Ян из Вяжгировых речей ничего не понимал, ерунду говорил знахарь, бессмыслицу, а только давешний страх снова стал пробираться под кожу, мутить рассудок.
— Излом узреет лишь тот, кто одним взглядом постигает всё, от гор и до моря.
— Ну, такого человека и не сыщешь, — фыркнул Ян, — нету таких.
— Отчего же? Сколько льётся крови, не видишь? И что льётся она во всех племенах, не видишь тоже? И что льётся зазря, не по делу? Что никакого нет ей оправдания?
Сокол нахмурился. Уж это он и так знал, не юнец, сколько раз ходил в бой, не сосчитать.
— Ты мне по делу говори, не увиливай.
— А я и говорю. Смерть на каждом шагу, привыкли уж все.
— Ну и что? А как здесь не привыкнешь?
— А то. Пустая смерть, не жертвенная — и есть наипервейший знак. Его все мудрые отличают.
— Я не мудрый, чего мне отличать? И брось ты привычку заумью говорить!
— Все люди обыкновенные, Сокол. Но как подходит время, среди прочих становятся различимы единицы, как самые яркие звёзды при самой яркой луне. Никто их не избирает, не назначает, нарочно не учит, они своей яркости сами не видят, не знают о ней. Живут себе, но как? Горят кострами. От малого уголька, всё ярче и ярче. Потому и тянутся к ним — кто погреться, кто на свет из темноты выйти. Да только разный бывает тот огонь. Какой согреет, а какой спалит дотла.

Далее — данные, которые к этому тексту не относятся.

-- ==== Sys2Proof/Machine/Reduce.lean ====
section
/-! DEFINITION. The Barrett reducers (R110 to R118 of `spec/41_reducers.md`): RED4, RED8. The algorithms are written as the
spec gives them; that they compute residues is stated for slots that meet R22 (entry 8 says what they do in others). -/

namespace Sys2Proof.Machine

/-- `while r >= m: r = r - m`, at most `n` passes (R110: "The loop runs at most twice"; entry 11). -/
def subtractWhile : Nat → Nat → Nat → Nat
  | 0, _, r => r
  | n + 1, m, r => if m ≤ r then subtractWhile n m (r - m) else r

/-- `reduce4(s, r)`: the canonical representative (R110). -/
def reduce4 (slot : Modulus) (r : W256) : W256 :=
  let q3 := hi64 ((wordOf r 3).toNat * (wordOf slot.mu 4).toNat)
  let r2 := q3.toNat * slot.m.toNat
  BitVec.ofNat 256 (subtractWhile 2 slot.m.toNat (r.toNat - r2))

/-- `reduce8(s, x)`: a 256-bit value congruent to `x`, not always canonical (R113, with `q3` exact). -/
def reduce8 (slot : Modulus) (x : W512) : W256 :=
  let q1 := x.toNat / 2 ^ 192
  let q3 := q1 * slot.mu.toNat / 2 ^ 320
  let r1 := x.toNat % 2 ^ 320
  let r2 := q3 * slot.m.toNat % 2 ^ 320
  let r := (r1 + 2 ^ 320 - r2) % 2 ^ 320
  if r < 2 ^ 256 then BitVec.ofNat 256 r
  else
    let once := r - slot.m.toNat
    if slot.m.toNat ≤ once then BitVec.ofNat 256 (once - slot.m.toNat) else BitVec.ofNat 256 once

/-- RED4: canonicalise in place; tag and valid bit kept (R116). -/
def execRed4 (rd : RegIx) (s : State) : Host.Outcome State Fault Refusal :=
  s.finish do
    s.needReg rd
    let z ← s.readReg rd
    let slot ← s.readModulus z.tag
    return { state := s.setReg rd { z with r := reduce4 slot z.r }, dout := doutNone }

/-- RED8: `rd` is a pure destination, its old content is not read (R117). -/
def execRed8 (rd : RegIx) (ms : SlotIx) (s : State) : Host.Outcome State Fault Refusal :=
  s.finish do
    s.needReg rd
    s.needModulus ms
    let slot ← s.readModulus ms
    return { state := s.setReg rd { tag := ms, r := reduce8 slot s.din8 }, dout := doutNone }

end Sys2Proof.Machine
end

Ян слушал, слушал и, как Вяжгир умолк, — схватился за голову:
— Стало быть... Стало быть... Раз горят они уже, раз видны стали другим... — он ходил кругом догадки, страшась подступиться. — Уже порядок наш стронулся с привычного места, не удержали мы его?
— Не удержали. Теперь покатится, как валун с горы. На них одна надёжа, — знахарь кивнул на чужака, — что плечо подставят.
— Хороша надёжа, — Ян даже охрип от волнения. — Я ведь, колдун, не из тех, кто горит, куда мне. Но видеть могу, хоть и не мудрый, как ты или эриль. Летаю высоко, глаз у меня острый, потому и вижу. Я ведь к тебе зачем явился? — вдруг перевёл он разговор. — Думал совета просить, а теперь по всему выходит — попрощаться.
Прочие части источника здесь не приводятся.